* [Information]
theorem witness_HaltedIsTerminal : ∃ s t, State.Inv s ∧ s.power = .halted ∧ step s = .next t ∧ s.romOpen = true :=
    ⟨_, _, inv_of_reset .halted [.tick], rfl, rfl, rfl⟩
theorem witness_HaltedIsTerminal_closed : ∃ t, off.power = .halted ∧ step { off with romOpen := false, schedule := [.step] } = .next t :=
    ⟨_, rfl, rfl⟩
theorem witness_TickLowersBothTimers : Issues (next .tick) .tick .reset := ⟨rfl, .inl ⟨[], rfl, rfl⟩⟩
theorem witness_KeyEventsWriteTheLatch : Issues (next (.keyPressed 15)) (.keyPressed 15) .reset ∧ Issues (next (.keyReleased 0)) (.keyReleased 0) .reset :=
    ⟨⟨rfl, .inl ⟨[], rfl, rfl⟩⟩, ⟨rfl, .inl ⟨[], rfl, rfl⟩⟩⟩
/-- S15, B1. -/
theorem witness_LoadRomCopiesTheImage_fits : State.reset.mem.wf = true ∧ Issues (next (.loadRom (List.replicate 3584 7))) (.loadRom (List.replicate 3584 7)) .reset ∧
    State.reset.romOpen = true ∧ (List.replicate 3584 (7 : Byte)).length ≤ 3584 :=
    ⟨rfl, ⟨rfl, .inl ⟨[], rfl, rfl⟩⟩, rfl, by simp⟩
/-- B2. -/
theorem witness_LoadRomCopiesTheImage_tooLarge : State.reset.romOpen = true ∧ 3584 < (List.replicate 3585 (7 : Byte)).length ∧ State.reset.onFault = .stop ∧
    going.romOpen = true ∧ going.onFault = .goOn :=
    ⟨rfl, by simp, rfl, rfl, rfl⟩
theorem witness_LoadRomCopiesTheImage_closed : Issues { next (.loadRom []) with romOpen := false } (.loadRom []) { State.reset with romOpen := false } :=
    ⟨rfl, .inl ⟨[], rfl, rfl⟩⟩
/-- With no listed answer the provider is silent or answers, as the free value says. -/
theorem witness_WaitKeyInProgressBlocks : ∃ s : State, s.waiting = some 5 ∧ s.keyAnswers = [] ∧
    (Config.keyAnswer s.asks = none ∨ ∃ a, Answers s a { s with asks := s.asks + 1 }) :=
    by
  refine ⟨{ State.reset with waiting := some 5 }, rfl, rfl, ?_⟩
  cases h : Config.keyAnswer 0 with
  | none => exact .inl h
  | some a => exact .inr ⟨a, .inr ⟨rfl, h, rfl⟩⟩
theorem witness_WaitKeyInProgressBlocks_code : ∃ s u : State, s.waiting = some 5 ∧ Answers s (.code 15) u :=
    ⟨{ State.reset with waiting := some 5, keyAnswers := [.code 15] }, _, rfl, .inl ⟨[], rfl, rfl⟩⟩
theorem witness_WaitKeyInProgressBlocks_failure : ∃ s u : State, s.waiting = some 5 ∧ Answers s (.failure "closed") u ∧ s.onFault = .goOn :=
    ⟨{ going with waiting := some 5, keyAnswers := [.failure "closed"] }, _, rfl, .inl ⟨[], rfl, rfl⟩, rfl⟩
theorem witness_EveryStepKeepsInvariant : ∃ s t, State.Inv s ∧ step s = .next t :=
    ⟨_, _, inv_of_reset .running [.step], rfl⟩
theorem witness_SnapshotIsTheEffectiveWindow : (31 : Fin 64).val < eh .reset ∧ (63 : Fin 128).val < ew .reset ∧ eh { State.reset with hires := true } = 64 :=
    by decide
theorem witness_CanonicalMemoriesThatReadAlikeAreEqual : Memory.wf [(0x200, 1), (0xFFF, 2)] = true ∧ Memory.wf [(0x200, 0)] = false :=
    by decide +kernel

theorem witness_SequencerFetchesDecodesAdvancesExecutes : off.power = .halted ∧ State.reset.power = .running ∧ 0xFFF ≤ (0xFFF : Word16).toNat ∧ going.onFault = .goOn ∧
    decode (wordAtPc { State.reset with pc := 0 }) = none ∧ decode (wordAtPc { State.reset with pc := 0xFFE }) = some (.sys 0) :=
    by decide +kernel
theorem witness_MemoryPortsCheckTheirRange : Memory.wf [] = true ∧ 4095 < 4096 ∧ 4096 ≤ 4096 ∧ 0xFFE + 1 < 4096 ∧ 4096 ≤ 0xFFF + 1 :=
    by decide +kernel
theorem witness_CallPushesReturnAddressOrOverflows : ({ State.reset with sp := 15 } : State).sp.toNat < 16 ∧ ({ State.reset with sp := 16 } : State).sp.toNat = 16 :=
    by decide
theorem witness_RetPopsIntoPcOrUnderflows : inCall.sp.toNat = (0 : Fin 16).val + 1 ∧ ({ State.reset with sp := 16 } : State).sp.toNat = (15 : Fin 16).val + 1 ∧
    State.reset.sp.toNat = 0 :=
    by decide
theorem witness_RetReturnsAfterTheCall : ∃ t, exec (.call 0x204) { State.reset with sp := 15 } = .next t ∧ t.sp = 16 :=
    ⟨_, rfl, by decide +kernel⟩
theorem witness_SkipsAdvancePcOnTheirCondition : (digit 15).reg 0 = 15 ∧ (digit 15).reg 1 ≠ 15 ∧ (digit 15).reg 1 = (digit 15).reg 2 ∧ (digit 15).reg 0 ≠ (digit 15).reg 1 :=
    by decide +kernel
theorem witness_ExitHaltsForGood : ∃ t u, exec .exit { State.reset with schedule := [.tick, .step] } = .next t ∧ After 1 t u ∧
    Issues u .step { u with schedule := [] } :=
    ⟨_, _, rfl, ⟨_, rfl, rfl⟩, rfl, .inl ⟨[], rfl, rfl⟩⟩
theorem witness_LoadAddrDigitPointsAtTheGlyph : ((digit 15).reg 0).toNat ≤ 15 ∧ 15 < ((digit 16).reg 0).toNat ∧ (digit 16).onFault = .stop :=
    by decide +kernel
theorem witness_LoadAddrBigDigitAlwaysFails : State.reset.onFault = .stop ∧ going.onFault = .goOn :=
    ⟨rfl, rfl⟩
theorem witness_AddRegSumsAndCarries : ((regs [(0, 0xFF), (1, 1)]).reg 0).toNat + ((regs [(0, 0xFF), (1, 1)]).reg 1).toNat = 256 ∧
    ((regs [(0, 0xFE), (1, 1)]).reg 0).toNat + ((regs [(0, 0xFE), (1, 1)]).reg 1).toNat = 255 ∧ (0 : RegIndex) ≠ 15 :=
    by decide +kernel
theorem witness_SubtractionsBorrowStrictly : ((digit 15).reg 1).toNat < ((digit 15).reg 0).toNat ∧ ((digit 15).reg 1).toNat ≤ ((digit 15).reg 2).toNat :=
    by decide +kernel
theorem witness_ShiftsMoveOnePlace : (14 : RegIndex) ≠ 15 ∧ (15 : RegIndex) = 15 := by decide
theorem witness_RandModImmStaysWithinImm : ∃ t, exec (.randModImm 0 0) .reset = .next t := ⟨_, rfl⟩

theorem witness_ClsClearsTheWindowOnly : (31 : Fin 64).val < eh .reset ∧ (63 : Fin 128).val < ew .reset ∧ eh .reset ≤ (32 : Fin 64).val ∧ ew .reset ≤ (64 : Fin 128).val :=
    by decide
/-- W6. -/
theorem witness_DrawXorsTheSmallSprite : (15 : Nibble).toNat ≠ 0 ∧ (index 0xFF0 .reset).i.toNat + (15 : Nibble).toNat < 4096 :=
    by decide
/-- W8. -/
theorem witness_DrawXorsTheLargeSprite : (index 0xFDF .reset).i.toNat + 32 < 4096 := by decide

/-- A pixel at the last cell of the low-resolution window, for the clauses of `DrawnWith` and `SmallCovers`. -/
theorem witness_DrawXorsTheSmallSprite_covers : SmallCovers .reset 63 31 [0x80] 31 63 := ⟨0, 0, by decide⟩
theorem witness_DrawXorsTheLargeSprite_covers :
    LargeCovers .reset 0 0 (List.replicate 31 0 ++ [0x01]) 15 15 := ⟨15, 15, by decide⟩
theorem witness_DrawTwiceRestoresThePicture : ∃ t, State.reset.onFault = .stop ∧ exec (.draw 0 1 5) .reset = .next t ∧ (t.reg 15).toNat = 0 :=
    ⟨_, rfl, rfl, by decide +kernel⟩
theorem witness_ScdMovesEveryRowDown : (14 : Fin 64).val < (15 : Nibble).toNat ∧ (63 : Fin 64).val = (48 : Fin 64).val + (15 : Nibble).toNat :=
    by decide
theorem witness_HorizontalScrollsMoveFourColumns : (3 : Fin 128).val < 4 ∧ 124 ≤ (124 : Fin 128).val ∧ (127 : Fin 128).val = (123 : Fin 128).val + 4 :=
    by decide
theorem witness_KeySkipsTestTheLatch : ((digit 15).reg 0).toNat = (15 : Fin 16).val ∧ (digit 15).key[(15 : Fin 16).val] = false ∧ 15 < ((digit 16).reg 0).toNat :=
    by decide +kernel
theorem witness_KeySkipsTestTheLatch_pressed : ({ digit 15 with key := (digit 15).key.set 15 true } : State).key[(15 : Fin 16).val] = true :=
    by decide +kernel
theorem witness_WaitKeyTakesTheProvidersAnswer : State.reset.waiting = none ∧ State.reset.keyAnswers = [] ∧
    ({ State.reset with keyAnswers := [.code 15] } : State).keyAnswers = .code 15 :: [] ∧
    ({ going with keyAnswers := [.failure "closed"] } : State).keyAnswers = .failure "closed" :: [] :=
    ⟨rfl, rfl, rfl, rfl⟩
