-- ==== Sys2Proof/Machine/Cells.lean ====
section
/-!
DEFINITION. The line cells (section 1.4): changes of a pin, the filter and the qualifying edge, and the commands SET
CELL, PEEK CELL, TAKE CELL, PIN CHANGE, FILTER EXPIRY, LEVEL INPUT CHANGE and PULSE END.
-/

namespace Sys2Proof.Machine

/-- One cell changed. -/
def State.updCell (s : State) (cell : Fin 16) (f : Cell → Cell) : State :=
  { s with cells := setAt s.cells cell (f s.cells[cell]) }

/-- Whether an edge select takes a change to a level (R16). -/
def EdgeSelect.takes (e : EdgeSelect) (active : Bool) : Bool :=
  match e with
  | .rising => active
  | .falling => !active
  | .both => true

/-- The capture at a qualification: the low 16 bits of the cycle number and θ (R16). -/
def State.captureNow (s : State) : Capture :=
  { stamp := s.angle.cycle.setWidth 16, angle := BitVec.ofNat 16 s.theta }

/-- A qualifying edge on a cell's flags: Z captured, the overrun flag set if the event flag was set, the event flag set
(R16). -/
def Cell.capture (z : Capture) (c : Cell) : Cell :=
  { c with z := z, overrun := c.overrun || c.event, event := true }

/-- A change on an EDGE_IN cell qualifies (R16): the level becomes the pin's, the filter interval ends, and a change
that the edge select takes is a qualifying edge, captured and handed to the scheduler. -/
def State.qualify (cell : Fin 16) (s : State) : State :=
  let c := s.cells[cell]
  let s1 := s.updCell cell fun c => { c with level := c.pinLevel, filterTimer := none }
  if c.config.edgeSelect.takes c.pinLevel then
    (s1.updCell cell (Cell.capture s.captureNow)).handEdge cell s.captureNow.angle
  else s1

/-- The level applied to a cell's pin changes. An EDGE_IN cell starts its filter interval, qualifies at once with filter
0, or ends the interval when the pin is back at its level (R16); a part held in reset follows the pin without an edge
(assumption log 16). A cell in another mode only stands at the new pin level, which is a LEVEL_IN cell's level (R17,
assumption log 20). A level the pin already has is no change. -/
def State.pinGoes (cell : Fin 16) (high : Bool) (s : State) : State :=
  if s.cells[cell].pinHigh = high then s
  else
    let s1 := s.updCell cell fun c => { c with pinHigh := high }
    let c := s1.cells[cell]
    if c.config.mode ≠ .edgeIn then s1
    else if s.heldInReset then s1.updCell cell fun c => { c with level := c.pinLevel }
    else if c.pinLevel = c.level then s1.updCell cell fun c => { c with filterTimer := none }
    else if c.config.filter = 0 then s1.qualify cell
    else s1.updCell cell fun c => { c with filterTimer := some 0 }

/-- PIN_CHANGE (R16). -/
def execPinChange (cell : Fin 16) (high : Bool) (s : State) : Result := .next (s.pinGoes cell high)

/-- LEVEL_INPUT_CHANGE (R17). -/
def execLevelInputChange (cell : Fin 16) (high : Bool) (s : State) : Result := .next (s.pinGoes cell high)

/-- FILTER_EXPIRY (R16): the filter time has run, where an interval runs (assumption log 2). -/
def execFilterExpiry (cell : Fin 16) (s : State) : Result :=
  takeEvent (fun s => if s.cells[cell].filterTimer.isSome then s.qualify cell else s) s

/-- PULSE_END (R19): the cell's pulse timer runs out. -/
def execPulseEnd (cell : Fin 16) (s : State) : Result :=
  takeEvent (fun s => s.updCell cell fun c => { c with pulseTimer := none }) s

/-! ### Configuring and reading cells -/

/-- Whether a cell mode serves a station kind (R15). -/
def CellMode.serves (m : CellMode) (kind : Kind) : Bool := if kind.isOutput then m.isOutput else decide (m = .edgeIn)

/-- Whether every VALID slot's station bound to a cell would be served by a mode (R15, R141). -/
def State.cellServed (s : State) (cell : Fin 16) (m : CellMode) : Bool :=
  (List.finRange 4).all fun k =>
    s.slots[k].state ≠ .valid || s.slots[k].entries.all fun e => e.cell ≠ cell || m.serves e.kind

/-- A cell under a new configuration (R15): Z and the flags cleared, a pulse and a filter interval ended, the level taken
afresh from the pin for an edge input and inactive otherwise. -/
def Cell.configure (config : CellConfig) (c : Cell) : Cell :=
  let c' := { c with
    config := config, z := { stamp := 0, angle := 0 }, event := false, overrun := false
    filterTimer := none, pulseTimer := none }
  { c' with level := decide (config.mode = .edgeIn) && c'.pinLevel }

/-- SET CELL (R15). -/
def State.setCell (r : RawCell) (s : State) : State × Response :=
  if s.line.mode ≠ .offline then (s, .bare .wrongMode)
  else
    match indexOf 16 r.cell, cellConfigOf r with
    | some cell, some config =>
      if s.cellServed cell config.mode then (s.updCell cell (Cell.configure config), .bare .ok)
      else (s, .bare .range)
    | _, _ => (s, .bare .range)

/-- SET_CELL (R15). -/
def execSetCell (r : RawCell) (s : State) : Result := takeFrame .line (State.setCell r) s

/-- The report of a cell (R171): 16 bytes. -/
def State.cellLayout (s : State) (cell : Fin 16) : List Byte :=
  let c := s.cells[cell]
  let z := s.cellZ cell
  [BitVec.ofNat 8 cell.val] ++ c.config.layout ++ [flagByte (s.cellLevel cell)] ++ littleEndian z.stamp 2
    ++ littleEndian z.angle 2 ++ [flagByte c.event, flagByte c.overrun]

/-- PEEK CELL (R21). -/
def State.peekCell (cell : Byte) (s : State) : State × Response :=
  match indexOf 16 cell with
  | some i => (s, { status := .ok, payload := s.cellLayout i })
  | none => (s, .bare .range)

/-- PEEK_CELL (R21). -/
def execPeekCell (port : Port) (cell : Byte) (s : State) : Result := takeFrame port (State.peekCell cell) s

/-- TAKE CELL (R21): as PEEK CELL, then the event and overrun flags are cleared. -/
def State.takeCell (cell : Byte) (s : State) : State × Response :=
  match indexOf 16 cell with
  | some i =>
    (s.updCell i fun c => { c with event := false, overrun := false },
      { status := .ok, payload := s.cellLayout i })
  | none => (s, .bare .range)

/-- TAKE_CELL (R21). -/
def execTakeCell (cell : Byte) (s : State) : Result := takeFrame .line (State.takeCell cell) s

end Sys2Proof.Machine
end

* [Task objective] Begin at the first line of the records above and quote every line verbatim through the one that contains "theorem witness_TickLowersBothTimers : Issues".

* [Result of this exercise]
theorem witness_HaltedIsTerminal : ∃ s t, State.Inv s ∧ s.power = .halted ∧ step s = .next t ∧ s.romOpen = true :=
    ⟨_, _, inv_of_reset .halted [.tick], rfl, rfl, rfl⟩
theorem witness_HaltedIsTerminal_closed : ∃ t, off.power = .halted ∧ step { off with romOpen := false, schedule := [.step] } = .next t :=
    ⟨_, rfl, rfl⟩
theorem witness_TickLowersBothTimers : Issues (next .tick) .tick .reset := ⟨rfl, .inl ⟨[], rfl, rfl⟩⟩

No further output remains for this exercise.